A man arrested by the Vancouver Police Department (VPD) earlier this year for running a “makeshift nightclub” from his downtown penthouse has been convicted of new charges.

Mohammad Movassaghi was initially sentenced to 18 months probation in April, along with 50 hours of community service after pleading guilty in BC provincial court on counts of violating a public health order and selling liquor.

The 43-year-old man hosted hundreds of party-goers to his 1,100 square-foot penthouse near Richards Street and Georgia Street, equipped with cash machines, menus, and doormen.

VPD officers arrived at one of the parties on January 31 after a “witness” reported the event. One of the alleged doormen was issued several fines, however Movassaghi refused to open the door and was defiant with police. Officers returned early Sunday morning with a search warrant and subsequently issued over $17,000 in fines for violations contrary to the Emergency Program Act.

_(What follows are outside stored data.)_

/-- Registers of the map, part 4. -/
def regRows4 : List RegRow := [
  ⟨"BPM_EPUSE_LO", 0x142000, [(256, 0x8)], 0x0, 0, 0xFFFFFFFF, 0, 0, 0, .c⟩,
  ⟨"BPM_EPUSE_HI", 0x142004, [(256, 0x8)], 0x0, 0, 0xFFFFFFFF, 0, 0, 0, .c⟩,
  ⟨"EGR_TCCFG", 0x150000, [(64, 0x100), (8, 0x10)], 0x2000000, 0xFFFF0007, 0, 0, 0, 0, .c⟩,
  ⟨"EGR_TCSDU", 0x150004, [(64, 0x100), (8, 0x10)], 0x4000, 0x7FFF, 0, 0, 0, 0, .c⟩,
  ⟨"EGR_CBS_IDLE", 0x150008, [(64, 0x100), (8, 0x10)], 0x0, 0x3FFFFFFF, 0, 0, 0, 0, .c⟩,
  ⟨"EGR_CBS_CRED", 0x15000C, [(64, 0x100), (8, 0x10)], 0xFFFFFFFF, 0xFFFFFFFF, 0, 0, 0, 0, .c⟩,
  ⟨"EGR_PQW", 0x154000, [(64, 0x20)], 0x80008, 0xFFF0FFF, 0, 0, 0, 0, .c⟩,
  ⟨"EGR_GCL_CTRL", 0x154004, [(64, 0x20)], 0x0, 0, 0xF3, 0, 0, 0, .c⟩,
  ⟨"EGR_GCL_LEN", 0x154008, [(64, 0x20)], 0x10001, 0x1FF01FF, 0, 0, 0, 0, .c⟩,
  ⟨"EGR_GCL_IDX", 0x15400C, [(64, 0x20)], 0x0, 0x1FF, 0, 0, 0, 0, .c⟩,
  ⟨"EGR_GCL_DATA0", 0x154010, [(64, 0x20)], 0x0, 0xFFFFFFFF, 0, 0, 0, 0, .c⟩,
  ⟨"EGR_GCL_DATA1", 0x154014, [(64, 0x20)], 0x0, 0xFFFFFFFF, 0, 0, 0, 0, .c⟩,
  ⟨"EGR_GCL_SWAP", 0x154018, [(64, 0x20)], 0x0, 0xFFFFFFFF, 0, 0, 0, 0, .c⟩,
  ⟨"EGR_GCL_SWSTAT", 0x15401C, [(64, 0x20)], 0x0, 0, 0, 0, 0x3, 0, .c⟩,
  ⟨"EGR_CTX_IDX", 0x156000, [], 0x0, 0xFFF, 0, 0, 0, 0, .c⟩,
  ⟨"EGR_CTX_DATA0", 0x156004, [], 0x0, 0xFFFFFFFF, 0, 0, 0, 0, .c⟩,
  ⟨"EGR_CTX_DATA1", 0x156008, [], 0x0, 0xFFFFFFFF, 0, 0, 0, 0, .c⟩,
  ⟨"EGR_XP_STAT", 0x15600C, [], 0x0, 0, 0, 0, 0, 0, .c⟩,
  ⟨"EGR_XP_L", 0x158100, [(4032, 0x4)], 0x0, 0xBFFFFFFF, 0, 0, 0, 0, .c⟩,
  ⟨"PORT_CFG", 0x200000, [(64, 0x1000)], 0x30000000, 0, 0xFFFF3E0F, 0, 0, 0, .c⟩,
  ⟨"PORT_STATUS", 0x200004, [(64, 0x1000)], 0x0, 0, 0, 0, 0, 0, .c⟩,
  ⟨"PORT_VERIFY", 0x200008, [(64, 0x1000)], 0xA, 0xFF, 0, 0, 0, 0, .c⟩,
  ⟨"PORT_RXERR", 0x200010, [(64, 0x1000)], 0x0, 0, 0, 0, 0, 0, .c⟩,
  ⟨"PORT_TXERR", 0x200014, [(64, 0x1000)], 0x0, 0, 0, 0, 0, 0, .c⟩,
  ⟨"TBL_CMD", 0x160000, [], 0x0, 0x4000000F, 0, 0, 0, 0, .c⟩,
  ⟨"TBL_INDEX", 0x160004, [], 0x0, 0x3FFFF, 0, 0, 0, 0, .c⟩,
  ⟨"TBL_ENTRY", 0x160010, [(8, 0x4)], 0x0, 0xFFFFFFFF, 0, 0, 0, 0, .c⟩,
  ⟨"TBL_RESULT", 0x160030, [], 0x0, 0, 0, 0, 0, 0, .c⟩,
  ⟨"TBL_WALK", 0x160034, [], 0x0, 0x80000FFF, 0, 0, 0, 0, .c⟩,
  ⟨"TBL_AGE", 0x160038, [], 0x3F, 0xFFFF, 0, 0, 0, 0, .c⟩,
  ⟨"TBL_AGE_STAT", 0x16003C, [], 0x0, 0, 0, 0, 0, 0, .c⟩,
  ⟨"TBL_SEED", 0x160040, [], 0x13579BDF, 0, 0, 0, 0, 0, .c⟩,
  ⟨"TBL_SEED", 0x160044, [], 0x2468ACE0, 0, 0, 0, 0, 0, .c⟩,
  ⟨"TBL_SEED", 0x160048, [(2, 0x4)], 0x0, 0xFFFFFFFF, 0, 0, 0, 0, .c⟩,
  ⟨"TBL_SEED", 0x160050, [], 0x13579BDF, 0, 0, 0, 0, 0, .c⟩,
  ⟨"TBL_SEED", 0x160054, [], 0x2468ACE0, 0, 0, 0, 0, 0, .c⟩,
  ⟨"TBL_SEED", 0x160058, [(2, 0x4)], 0x0, 0xFFFFFFFF, 0, 0, 0, 0, .c⟩,
  ⟨"TBL_RHS", 0x160060, [(2, 0x4)], 0x0, 0, 0, 0, 0xC0000000, 0, .c⟩,
  ⟨"TBL_RHS_STUCK", 0x160068, [(2, 0x4)], 0x0, 0, 0, 0, 0, 0, .c⟩,
  ⟨"TBL_USED", 0x160070, [(2, 0x4)], 0x0, 0, 0, 0, 0, 0, .c⟩]

/-- Registers of the map, part 5. -/
def regRows5 : List RegRow := [
  ⟨"TBL_NRH_CNT", 0x160078, [], 0x0, 0, 0, 0, 0, 0, .c⟩,
  ⟨"TBL_STRCFG", 0x160080, [], 0x7F0F, 0, 0x7F0F, 0, 0, 0, .c⟩,
  ⟨"TBL_LRN_CFG", 0x160090, [], 0x0, 0xC01F0000, 0, 0, 0, 0, .c⟩,
  ⟨"TBL_LRN_BASE", 0x160094, [], 0x0, 0x7FFFF0, 0, 0, 0, 0, .c⟩,
  ⟨"TBL_LRN_DROP", 0x160098, [], 0x0, 0, 0, 0, 0, 0, .c⟩,
  ⟨"TBL_LRN_SENT", 0x16009C, [], 0x0, 0, 0, 0, 0, 0, .c⟩,
  ⟨"TBL_LRN_PORT", 0x160100, [(64, 0x4)], 0x40, 0x8000FFFF, 0, 0, 0, 0, .c⟩,
  ⟨"CTL_CFG", 0x170000, [], 0x2, 0, 0x3, 0, 0, 0, .c⟩,
  ⟨"CTL_WSTAT", 0x170004, [], 0x0, 0, 0, 0, 0, 0, .c⟩,
  ⟨"CTL_SIDX", 0x170010, [], 0x0, 0x3FFFF, 0, 0, 0, 0, .c⟩,
  ⟨"CTL_SDATA", 0x170014, [(4, 0x4)], 0x0, 0xFFFFFFFF, 0, 0, 0, 0, .c⟩,
  ⟨"CTL_FIDX", 0x170030, [], 0x0, 0xFFF, 0, 0, 0, 0, .c⟩,
  ⟨"CTL_FDATA", 0x170034, [(2, 0x4)], 0x0, 0xFFFFFFFF, 0, 0, 0, 0, .c⟩,
  ⟨"CTL_FCNT", 0x170040, [(5, 0x4)], 0x0, 0, 0, 0, 0, 0, .c⟩,
  ⟨"CTL_GIDX", 0x170060, [], 0x0, 0x7FFF, 0, 0, 0, 0, .c⟩,
  ⟨"CTL_GDATA", 0x170064, [(2, 0x4)], 0x0, 0xFFFFFFFF, 0, 0, 0, 0, .c⟩,
  ⟨"CTL_GCTL", 0x17006C, [], 0x10001, 0xF11F001F, 0, 0x2000000, 0, 0, .c⟩,
  ⟨"CTL_GSWAP_TICK", 0x170070, [], 0x0, 0xFFFFFFFF, 0, 0, 0, 0, .c⟩,
  ⟨"CTL_GSWSTAT", 0x170074, [], 0x0, 0, 0, 0, 0x3, 0, .c⟩,
  ⟨"CTL_MIDX", 0x170080, [], 0x0, 0xFFF, 0, 0, 0, 0, .c⟩,
  ⟨"CTL_MDATA", 0x170084, [(5, 0x4)], 0x0, 0xFFFFFFFF, 0, 0, 0, 0, .c⟩,
  ⟨"CTL_RIDX", 0x1700A0, [], 0x0, 0xFFFF, 0, 0, 0, 0, .c⟩,
  ⟨"CTL_RDATA", 0x1700A4, [(3, 0x4)], 0x0, 0xFFFFFFFF, 0, 0, 0, 0, .c⟩,
  ⟨"CTL_RDATA", 0x1700B0, [(5, 0x4)], 0x0, 0, 0, 0, 0, 0, .c⟩,
  ⟨"CTL_RCNT", 0x1700C4, [(8, 0x4)], 0x0, 0, 0, 0, 0, 0, .c⟩,
  ⟨"CTL_AIDX", 0x170100, [], 0x0, 0x3FFF, 0, 0, 0, 0, .c⟩,
  ⟨"CTL_ADATA", 0x170104, [(12, 0x4)], 0x0, 0xFFFFFFFF, 0, 0, 0, 0, .c⟩,
  ⟨"CTL_ASTAT", 0x170134, [], 0x0, 0, 0, 0, 0, 0, .c⟩,
  ⟨"CTL_MEAS", 0x170140, [(4, 0x10), (4, 0x4)], 0x0, 0, 0, 0, 0, 0, .c⟩,
  ⟨"CTL_ADMIT", 0x170200, [], 0x0, 0, 0, 0, 0x1, 0, .c⟩,
  ⟨"CTL_ADMIT_OBJ", 0x170204, [], 0x0, 0, 0, 0, 0, 0, .c⟩,
  ⟨"CTL_UNADMITTED", 0x170210, [], 0x0, 0, 0, 0, 0, 0, .c⟩,
  ⟨"CTL_FPT_DROP", 0x170214, [], 0x0, 0, 0, 0, 0, 0, .c⟩,
  ⟨"CTL_LOG_LOST", 0x170218, [], 0x0, 0, 0, 0, 0, 0, .c⟩,
  ⟨"CTL_LOG", 0x170220, [(4, 0x4)], 0x0, 0, 0, 0, 0, 0, .c⟩,
  ⟨"SIG_CFG", 0x180000, [], 0x7, 0, 0x8000000F, 0, 0, 0, .c⟩,
  ⟨"SIG_WSTAT", 0x180004, [], 0x0, 0, 0, 0, 0, 0, .c⟩,
  ⟨"SIG_HV_IDX", 0x180010, [], 0x0, 0xFFFF, 0, 0, 0, 0, .c⟩,
  ⟨"SIG_HV_DATA", 0x180014, [(4, 0x4)], 0x0, 0xFFFFFFFF, 0, 0, 0, 0, .c⟩,
  ⟨"SIG_HV_CNT", 0x180030, [(4, 0x4)], 0x0, 0, 0, 0, 0, 0, .c⟩]
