-- ==== Sys2Proof/Machine/Gateway.lean ====
section
/-! DEFINITION. The coprocessor queue gateway of a frond (R203 to R214, R222, R529): submission, command descriptors,
completion, orphans, the late-error ring. -/

namespace Sys2Proof.Machine

/-- The submitter is a thread whose epoch has not changed (R210). -/
def State.live (s : State) (w : Submitter) : Bool :=
  match w with
  | .thread t _ e => decide ((s.thr t).epoch = e)
  | .host _ => true

/-- The commands of a kind queued in a frond (R204). -/
def State.queued (s : State) (f k : Nat) : Nat := ((s.frond f).queues.filter (fun c => decide (c.kind = k))).length

/-- The orphans of a frond not yet complete (R210, R211). -/
def State.orphans (s : State) (f : Nat) : Nat := ((s.frond f).running.filter (fun c => !s.live c.who)).length

/-- Tags of a thread in use. -/
def Thread.tagsUsed (th : Thread) : Nat := (th.tags.toList.filter (fun g => decide (g ≠ .free))).length

/-- The lowest-numbered free tag (R101). -/
def Thread.freeTag (th : Thread) : Option Nat :=
  (upTo 16).find? (fun i => decide (nth TagState.free th.tags.toList i = .free))

/-- Outstanding DMA commands of a thread (R147), its orphans among them (R210). -/
def State.dmaOut (s : State) (t : Tid) : Nat :=
  let fr := s.frond (tidF t)
  ((fr.queues ++ fr.running).filter (fun c => decide (c.kind = 1) &&
    (match c.who with | .thread u _ _ => decide (u = t) | .host _ => false))).length

/-- Is a command a thread's? -/
def Cmd.ofThread (c : Cmd) : Bool := match c.who with | .thread .. => true | .host _ => false

/-- The outstanding commands of threads, orphans included (Table 08-8). -/
def State.threadCmds (s : State) : Nat :=
  (s.fronds.map (fun (e : Nat × Frond) => ((e.2.queues ++ e.2.running).filter Cmd.ofThread).length)).sum

/-- May a thread take one more tag (R147, R148)? -/
def State.tagShare (s : State) (t : Tid) : Bool :=
  shareOk (s.core (coreKey t)).dynamic 16 128 (s.thr t).tagsUsed (s.shareMin t 4 0 16)
    ((coreTids (coreKey t)).map (fun u => ((s.thr u).tagsUsed, s.shareMin u 4 0 16)))

/-- May a thread have one more DMA command outstanding (R147, R148)? -/
def State.dmaShare (s : State) (t : Tid) : Bool :=
  shareOk (s.core (coreKey t)).dynamic 8 64 (s.dmaOut t) (s.shareMin t 11 8 8)
    ((coreTids (coreKey t)).map (fun u => (s.dmaOut u, s.shareMin u 11 8 8)))

/-- The number of tags a thread could take at this instant (CQFREE.NFREE, R148). -/
def State.nfree (s : State) (t : Tid) : Nat :=
  let th := s.thr t
  let free := 16 - th.tagsUsed
  if !(s.core (coreKey t)).dynamic then free
  else
    let tot := ((coreTids (coreKey t)).map (fun u => max (s.thr u).tagsUsed (s.shareMin u 4 0 16))).foldl (· + ·) 0
    min free ((s.shareMin t 4 0 16 - th.tagsUsed) + (128 - tot))

/-- The depth D_k of a frond's queue (R204). -/
def State.cqDepth (s : State) (f k : Nat) : Nat := s.regF (Reg.FRD_CQ_CFG f k) 8 0

/-- The largest DMA or CHK command length of a frond, 2^(LMAX + 8) bytes (R219). -/
def State.lmax (s : State) (f k : Nat) : Nat := 2 ^ (s.regF (Reg.FRD_CQ_CFG f k) 12 9 + 8)

/-- Has the frond's queue for kind k room, and is its unit not fenced (R204, R483)? -/
def State.cqRoom (s : State) (f k : Nat) : Bool :=
  decide (s.queued f k < s.cqDepth f k) && !(s.frond f).fencedKinds.testBit k

/-- Puts a captured command into its queue, with its number (R204, R205). -/
def State.enqueueCmd (s : State) (f : Nat) (c : Cmd) : State :=
  s.modFrond f (fun fr =>
    let q := fr.queues ++ [{ c with id := fr.captured }]
    let n := (q.filter (fun x => decide (x.kind = c.kind))).length
    { fr with
      queues := q
      captured := fr.captured + 1
      qHwm := Sparse.set (fun _ => 0) fr.qHwm c.kind (max n (Sparse.get (fun _ => 0) fr.qHwm c.kind)) })

/-- The 8 descriptor words at an offset in frond shared memory (R205). -/
def State.capture (s : State) (f off : Nat) : List Word := (upTo 8).map (fun i => s.word (sharedBase f + off + 4 * i))

/-- A tag of a thread. -/
def Thread.tag (th : Thread) (i : Nat) : TagState := nth .free th.tags.toList i

/-- Writes a tag of a thread. -/
def Thread.setTag (th : Thread) (i : Nat) (g : TagState) : Thread :=
  if h : i < 16 then { th with tags := th.tags.set i g } else th

/-- Does the descriptor name, as FRAME_READ does, the first cell of a spore that the submitter holds (R217)? -/
def State.holdsFrame (s : State) (w : Submitter) (desc : List Word) : Bool :=
  match w with
  | .thread t _ _ =>
    let th := s.thr t
    [th.spore0, th.spore1].any (fun o =>
      match o.bind (fun i => Sparse.get (fun _ => none) s.sw.spores i) with
      | some x => !x.dead && decide (x.cell = fld (nth 0 desc 2) 18 0)
      | none => false)
  | .host _ => false

/-- Submits a thread's command (R101, R204): the tag, or −1 when nothing is submitted. -/
def State.submit (s : State) (t : Tid) (k p : Nat) : State × Word :=
  let f := tidF t
  match (s.thr t).freeTag with
  | none => (s.bump (Reg.FRD_CQ_FULL f), 0xFFFFFFFF#32)
  | some tag =>
    if decide (32768 ≤ s.threadCmds) || !s.cqRoom f k || !s.tagShare t || (decide (k = 1) && !s.dmaShare t) then (s.bump (Reg.FRD_CQ_FULL f), 0xFFFFFFFF#32)
    else
      let c : Cmd := ⟨.thread t tag (s.thr t).epoch, k, s.capture f (p - 0x100000), wd p, .queued, 0, 0, s.holdsFrame (.thread t tag (s.thr t).epoch) (s.capture f (p - 0x100000)),
        s.tb.now, s.tick, 0, false⟩
      ((s.enqueueCmd f c).modThr t (fun th => th.setTag tag .queued), wd tag)

/-- Word i of a command's descriptor. -/
def Cmd.w (c : Cmd) (i : Nat) : Word := nth 0 c.desc i

/-- The opcode of a descriptor (Table 08-2). -/
def Cmd.opcode (c : Cmd) : Nat := fld (c.w 0) 15 8
/-- NO_RESULT of a descriptor. -/
def Cmd.noResult (c : Cmd) : Bool := bit (c.w 0) 17
/-- DONE_EV of a descriptor. -/
def Cmd.doneEv (c : Cmd) : Bool := bit (c.w 0) 16

/-- A submitter's thread, seen as the holder of an address view; the host's view is that of the frond (R206). -/
def Submitter.tid (w : Submitter) (f : Nat) : Tid :=
  match w with
  | .thread t _ _ => t
  | .host _ => mkTid f 0 0

/-- May a result record of n bytes stand at the result pointer (R206)? -/
def resultOk (w : Submitter) (f : Nat) (p : Word) (n : Nat) : Bool :=
  let t := w.tid f
  let a := p.toNat
  decide (a % 8 = 0) && viewSpanOk t true a n &&
    (match viewRange a, w with
     | some .shared, _ => true
     | some .common, _ => true
     | some .dmem, .thread .. => true
     | _, _ => false)

/-- The checks of R529 in order: reserved bits, opcode and unused operand bits (`used` gives the mask of used bits of
words 2–7), kind, then the kind's own check, its range check, the result pointer, the operand addresses, and the rest.
The code of the first that fails, or none. -/
def cmdCheck (c : Cmd) (f : Nat) (known : Bool) (used : List Word) (kindCheck rangeCheck : Option Nat) (resultSize : Nat)
    (operands rest : Option Nat) : Option Nat :=
  let w0 := c.w 0
  let unusedBad := (upTo 6).any (fun i => c.w (i + 2) &&& ~~~(nth 0 used i) != 0)
  if fld w0 7 3 ≠ 0 ∨ fld w0 31 18 ≠ 0 ∨ !known ∨ unusedBad then some 0x40
  else if fld w0 2 0 ≠ c.kind then some 0x41
  else match kindCheck with
    | some e => some e
    | none => match rangeCheck with
      | some e => some e
      | none =>
        if !c.noResult ∧ !resultOk c.who f (c.w 1) resultSize then some 0x42
        else match operands with
          | some e => some e
          | none => rest

/-- Marks the submitter's tag of a command (Table 08-3). -/
def State.markTag (s : State) (f : Nat) (c : Cmd) (g : TagState) : State :=
  match c.who with
  | .thread t tag e => if (s.thr t).epoch = e then s.modThr t (fun th => th.setTag tag g) else s
  | .host tag => s.modFrond f (fun fr => { fr with hostTags := Sparse.set (fun _ => .free) fr.hostTags tag g })

/-- The first queued command of a kind and opcode at the head of its queue (commands of a kind start in order, R204). -/
def State.headCmd (s : State) (f k : Nat) : Option Cmd := (s.frond f).queues.find? (fun c => decide (c.kind = k))

/-- Removes the head command of a kind from its queue. -/
def dropHead (k : Nat) : List Cmd → List Cmd
  | [] => []
  | c :: l => if c.kind = k then l else c :: dropHead k l

/-- The head command of kind k leaves its queue and stands among the running ones in phase `ph` (state STARTED). -/
def State.startCmd (s : State) (f k : Nat) (c : Cmd) (ph : CmdPhase) : State :=
  let s := s.modFrond f (fun fr => { fr with queues := dropHead k fr.queues, running := fr.running ++ [{ c with phase := ph }] })
  s.markTag f c .started

/-- Replaces the running command at index i. -/
def State.setRunning (s : State) (f i : Nat) (c : Cmd) : State :=
  s.modFrond f (fun fr => { fr with running := setNth fr.running i c })

/-- Does an orphan's write to a device address go to the D-RAM of a core replaced by the spare (R211)? -/
def State.orphanToReplaced (s : State) (w : Submitter) (dev : Nat) : Bool :=
  !s.live w && (match regionOf dev with
    | .dmem f c => decide (c < 16) && (s.core (f * 16 + c)).spareIn
    | _ => false)

/-- An orphan whose writes are discarded counts once in FRD_CQ_ORPHAN.DISCARDED (R211). -/
def State.countLost (s : State) (f : Nat) (c : Cmd) : State := if c.lost then s else s.bumpF (Reg.FRD_CQ_ORPHAN f) 11 9

/-- Writes the result record of a command through its result pointer (R206). -/
def State.writeResult (s : State) (f : Nat) (c : Cmd) (res : List Word) : State :=
  if c.noResult || res.isEmpty then s
  else
    let dev := viewDev (c.who.tid f) (c.w 1).toNat
    if s.orphanToReplaced c.who dev then s.countLost f c
    else s.setBytes dev (res.flatMap (fun w => leBytes 4 w.toNat))

/-- Reports a completion code to the submitter (R207, R210, R222): the tag turns DONE and event 5 pends, a waiting CQW
resumes; an orphan's completion is discarded and counted; a host command's code waits in its tag. -/
def State.reportCode (s : State) (f : Nat) (c : Cmd) (code : Byte) : State :=
  match c.who with
  | .thread t tag e =>
    if (s.thr t).epoch = e then
      let s := if c.doneEv then s.pend t 5 else s
      let s := s.modThr t (fun th => th.setTag tag (.done code))
      match (s.thr t).run with
      | .waiting (.cq g) =>
        if g = tag then (s.modThr t (fun th => th.setTag tag .free)).finishWait t [code.setWidth 32] else s
      | _ => s
    else s.bumpF (Reg.FRD_CQ_ORPHAN f) 21 12
  | .host tag =>
    let s := s.modFrond f (fun fr => { fr with hostTags := Sparse.set (fun _ => .free) fr.hostTags tag (.done code) })
    if c.doneEv then s.postEvent 1 code.toNat (wd f) (wd tag) else s

/-- Ends the running command at index i of a frond with a code, after its result record (R206, R207). -/
def State.endCmd (s : State) (f i : Nat) (code : Byte) (res : List Word) : State :=
  match (s.frond f).running[i]? with
  | none => s
  | some c =>
    let s := s.writeResult f c res
    let s := s.modFrond f (fun fr => { fr with
      running := dropNth fr.running i
      finished := fr.finished ++ [⟨c.who, c.kind, c.ptr, s.tick, c.id⟩] })
    s.reportCode f c code

/-- Ends the queued commands of a frond that satisfy p with code FLUSHED, and removes them. -/
def State.flushQueued (s : State) (f : Nat) (p : Cmd → Bool) : State :=
  let gone := (s.frond f).queues.filter p
  let s := s.modFrond f (fun fr => { fr with queues := fr.queues.filter (fun c => !p c) })
  gone.foldl (fun s c => s.reportCode f c 0x47) s

/-- A thread reset's effect on its commands (R210): queued ones are removed and counted; started ones become orphans
through the epoch. -/
def State.dropQueued (s : State) (t : Tid) : State :=
  let f := tidF t
  let mine (c : Cmd) : Bool := match c.who with
    | .thread u _ e => decide (u = t ∧ (s.thr t).epoch = e)
    | .host _ => false
  let n := ((s.frond f).queues.filter mine).length
  let s := s.modFrond f (fun fr => { fr with queues := fr.queues.filter (fun c => !mine c) })
  if n = 0 then s else s.bumpF (Reg.FRD_CQ_ORPHAN f) 31 22 n

/-- The offset of a thread's late-error ring in the D-RAM of its core (R213). -/
def lateRing (t : Tid) : Nat := 0xE680 + tidT t * 0x40

/-- Delivers a late error to a thread's ring (R212, R213): the sequence number advances, the record is written at slot
sequence mod 4, and event 4 becomes pending. A record that it overwrites before the thread loaded from it counts in OVERWRITTEN. -/
def State.lateRecord (s : State) (t : Tid) (tag kind : Nat) (code : Byte) (ptr : Word) : State :=
  let f := tidF t
  let n := (s.thr t).lateSeq + 1
  let i := n.toNat % 4
  let a := dmemBase f (tidC t) + lateRing t + i * 16
  let unread := (s.thr t).lateUnread.contains i
  let s := s.modThr t (fun th => { th with lateSeq := n, lateUnread := insNat th.lateUnread i })
  let s := s.setBytes a (leBytes 4 n.toNat ++ leBytes 4 (tag + kind * 16 + code.toNat * 256) ++ leBytes 4 ptr.toNat
    ++ leBytes 4 s.tick32.toNat)
  let s := s.bumpF (Reg.FRD_CQ_LATE f) 31 24
  let s := if unread then s.bumpF (Reg.FRD_CQ_LATE f) 15 8 else s
  s.pend t 4

/-- A load of n bytes at thread-view address `a`: a record of the thread's late-error ring that it touches has been read. -/
def State.noteLate (s : State) (t : Tid) (a n : Nat) : State :=
  if a < lateRing t + 64 ∧ lateRing t < a + n then
    s.modThr t (fun th => { th with lateUnread := th.lateUnread.filter (fun i =>
      decide (a + n ≤ lateRing t + 16 * i) || decide (lateRing t + 16 * i + 16 ≤ a)) })
  else s

end Sys2Proof.Machine
end

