/-- The discard of a CONTROL spore at its deadline (R38): its cells are freed, LATE is counted, for its stream too if it has one, the domain
goes on. A spore in a
thread's slot stays there, marked dead, until it is released. -/
def State.discardLate (s : State) (i : Nat) (x : Spore) : State :=
  let h := fld (x.w 6) 17 0
  let s := s.leaveDomain i x
  let s := s.mirror x.desc (s.frame x.cell).bytes 6 0xFFFF 0 0 true
  let s := (s.unref x.cell 1).bump Reg.TICK_LATE_COUNT
  let s := { s with tk.lateCount := s.tk.lateCount + 1 }
  let s := if !bit (x.w 6) 18 then s
    else { s with
      ct.late := Sparse.set (fun _ => 0) s.ct.late h (Sparse.get (fun _ => 0) s.ct.late h + 1)
      tk.lateFirst := some (s.tk.lateFirst.getD h) }
  let late (s : State) (f : Nat) : State := let y := s.tele f; s.setTele f { y with late := y.late + 1 }
  match x.stands with
  | .slot t _ => (late s (tidF t)).setSpore i (some { x with dead := true })
  | .queue f => (late (s.setDispQ f ((s.dispQ f).filter (fun j => decide (j ≠ i)))) f).setSpore i none
  | _ => s.setSpore i none

/-! ### Releases and the ordering unit -/

/-- The TX adaptation record of a spore's stream, if one is named and valid (R337). -/
def State.txRecord (s : State) (x : Spore) : Option Nat :=
  let h := fld (x.w 6) 17 0
  let a := s.strF h 2 29 16
  if bit (x.w 6) 18 ∧ s.strF h 2 30 30 = 1 ∧ s.adpValid a ∧ s.adpTx a then some a else none

/-- The path of the TX record of a spore's stream whose queue is q (R336). -/
def State.txPathOf (s : State) (x : Spore) (q : Nat) : Option (Nat × Nat) :=
  (s.txRecord x).bind (fun a => ((upTo (s.adpPaths a)).find? (fun k => decide (fld (s.adpPath a k) 15 0 = q))).map (fun k => (a, k)))

/-- The queues of a multicast group after pruning (R269), for a spore. -/
def State.groupTargets (s : State) (x : Spore) (g : Nat) : List Target :=
  let w := s.recW .mcg g 0
  if !bit w 31 then []
  else (upTo (fld w 24 16)).filterMap (fun i =>
    let m := s.recW .mcm ((fld w 15 0 + i) % 65536) 0
    let q := fld m 15 0
    if bit w 25 ∧ queueCtx q = fld (x.w 1) 27 16 then none else some ⟨q, fld m 27 16, s.txPathOf x q⟩)

/-- The destinations of a FWD to queue q (R337): the active paths of a TX record in SELECT mode, else q. -/
def State.fwdTargets (s : State) (x : Spore) (q : Nat) : List Target :=
  match s.txRecord x with
  | some a =>
    if s.adpSelect a ∧ x.family = 0 then
      ((s.adapt a).active.take (s.adpCopies a)).map (fun k =>
        let w := s.adpPath a k
        ⟨fld w 15 0, fld w 27 16, some (a, k)⟩)
    else
      [⟨q, queueCtx q, s.txPathOf x q⟩]
  | none => [⟨q, queueCtx q, none⟩]

/-- The sequence number that a stream's generation assigns to a passing release (R330). -/
def State.genSeq (s : State) (x : Spore) : State × Option Nat :=
  let h := fld (x.w 6) 17 0
  if bit (x.w 6) 18 ∧ s.regB Reg.CTL_CFG 0 ∧ s.strF h 1 0 0 = 1 ∧ s.strF h 1 2 2 = 1 then
    let r := s.strF h 0 31 16
    let w := s.recW .frer r 2
    (s.setRec .frer r 2 (setFld w 31 16 (fld w 31 16 + 1)), some (fld w 31 16))
  else (s, none)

Large quantities of cash were seized as well.

“Let this be a lesson to anyone who thinks the rules don’t apply to them,” said VPD Sgt. Steve Addison, following the January 31 arrest.

“If you are caught hosting or attending a party during the pandemic, and continue to break the rules, you could face stiff fines or wind up in jail.”

Of Addisons’ top concerns was the fact that “none of them were wearing masks.”

A GoFundMe was set up shortly after Movassaghi’s arrest, which stated he’d lost $15,000 in cash and liquor.

The campaign was shut down before it reached $300.

Judge Ellen Gordon compared Movassaghi’s actions with those of a drug dealer, specifically fentanyl — a synthetic opioid 100 times stronger than morphine. Her logic being COVID-19 can kill people, and so can fentanyl. Therefore there is “no difference.”

“What you did, sir, is comparable to individuals who sell fentanyl to the individuals on the street who die every day. There’s no difference. You voluntarily assumed a risk that could kill people in the midst of a pandemic,” said Gordon.

Fast forward to August and Movassaghi had violated the court orders again when he began hosting more parties in his penthouse, prompting a second VPD investigation leading to his arrest on Wednesday night.

He has since plead guilty of two counts of failure to comply with an order of the health officer and one count of selling liquor, says VPD.

Movassaghi has now been sentenced to 29 days in custody, 12 months of probation, and a $10,000 fine — leaving many wondering if he will switch up the location for his next party, possibly somewhere more discreet.